| WORK ITEM |
Every line in the data below that includes "cleared" belongs in the answer, copied as it stands.

| GIVEN DATA |
-- ==== Sys2Proof/Machine/Rot.lean ====
section
/-! DEFINITION. The ROT group (`43_rot.md`, R190 to R210). A meaning starts with PC at the instruction's first byte, moves
PC past the instruction and counts its cycles (`State.advance`; R28, R95, R308; log 20), then does what the rule's
Operation says. -/

namespace Sys2Proof.Machine

/-- `RLCA` (R191): ZF is cleared, not computed. -/
def execRlca (s : State) : Host.Outcome State Fault Refusal :=
  .next ((s.advance 1 1).modifyA (rotFast .rlc))

/-- `RRCA` (R192): ZF is cleared, not computed. -/
def execRrca (s : State) : Host.Outcome State Fault Refusal :=
  .next ((s.advance 1 1).modifyA (rotFast .rrc))

/-- `RLA` (R193): ZF is cleared, not computed. -/
def execRla (s : State) : Host.Outcome State Fault Refusal :=
  .next ((s.advance 1 1).modifyA (rotFast .rl))

/-- `RRA` (R194): ZF is cleared, not computed. -/
def execRra (s : State) : Host.Outcome State Fault Refusal :=
  .next ((s.advance 1 1).modifyA (rotFast .rr))

/-- `RL r` (R195). -/
def execRlR (q : Reg8) (s : State) : Host.Outcome State Fault Refusal :=
  .next ((s.advance 2 2).modify (.reg q) (rot8 .rl))

/-- `RL (HL)` (R196). -/
def execRlHL (s : State) : Host.Outcome State Fault Refusal :=
  .next ((s.advance 2 4).modify .hl (rot8 .rl))

/-- `RLC r` (R197). -/
def execRlcR (q : Reg8) (s : State) : Host.Outcome State Fault Refusal :=
  .next ((s.advance 2 2).modify (.reg q) (rot8 .rlc))

/-- `RLC (HL)` (R198). -/
def execRlcHL (s : State) : Host.Outcome State Fault Refusal :=
  .next ((s.advance 2 4).modify .hl (rot8 .rlc))

/-- `RR r` (R199). -/
def execRrR (q : Reg8) (s : State) : Host.Outcome State Fault Refusal :=
  .next ((s.advance 2 2).modify (.reg q) (rot8 .rr))

/-- `RR (HL)` (R200). -/
def execRrHL (s : State) : Host.Outcome State Fault Refusal :=
  .next ((s.advance 2 4).modify .hl (rot8 .rr))

/-- `RRC r` (R201). -/
def execRrcR (q : Reg8) (s : State) : Host.Outcome State Fault Refusal :=
  .next ((s.advance 2 2).modify (.reg q) (rot8 .rrc))

/-- `RRC (HL)` (R202). -/
def execRrcHL (s : State) : Host.Outcome State Fault Refusal :=
  .next ((s.advance 2 4).modify .hl (rot8 .rrc))

/-- `SLA r` (R203). -/
def execSlaR (q : Reg8) (s : State) : Host.Outcome State Fault Refusal :=
  .next ((s.advance 2 2).modify (.reg q) (rot8 .sla))

/-- `SLA (HL)` (R204). -/
def execSlaHL (s : State) : Host.Outcome State Fault Refusal :=
  .next ((s.advance 2 4).modify .hl (rot8 .sla))

/-- `SRA r` (R205). -/
def execSraR (q : Reg8) (s : State) : Host.Outcome State Fault Refusal :=
  .next ((s.advance 2 2).modify (.reg q) (rot8 .sra))

/-- `SRA (HL)` (R206). -/
def execSraHL (s : State) : Host.Outcome State Fault Refusal :=
  .next ((s.advance 2 4).modify .hl (rot8 .sra))

/-- `SRL r` (R207). -/
def execSrlR (q : Reg8) (s : State) : Host.Outcome State Fault Refusal :=
  .next ((s.advance 2 2).modify (.reg q) (rot8 .srl))

/-- `SRL (HL)` (R208). -/
def execSrlHL (s : State) : Host.Outcome State Fault Refusal :=
  .next ((s.advance 2 4).modify .hl (rot8 .srl))

/-- `SWAP r` (R209). -/
def execSwapR (q : Reg8) (s : State) : Host.Outcome State Fault Refusal :=
  .next ((s.advance 2 2).modify (.reg q) (rot8 .swap))

/-- `SWAP (HL)` (R210). -/
def execSwapHL (s : State) : Host.Outcome State Fault Refusal :=
  .next ((s.advance 2 4).modify .hl (rot8 .swap))

end Sys2Proof.Machine
end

| FINISHED TASK |
/-- `RLCA` (R191): ZF is cleared, not computed. -/
/-- `RRCA` (R192): ZF is cleared, not computed. -/
/-- `RLA` (R193): ZF is cleared, not computed. -/
/-- `RRA` (R194): ZF is cleared, not computed. -/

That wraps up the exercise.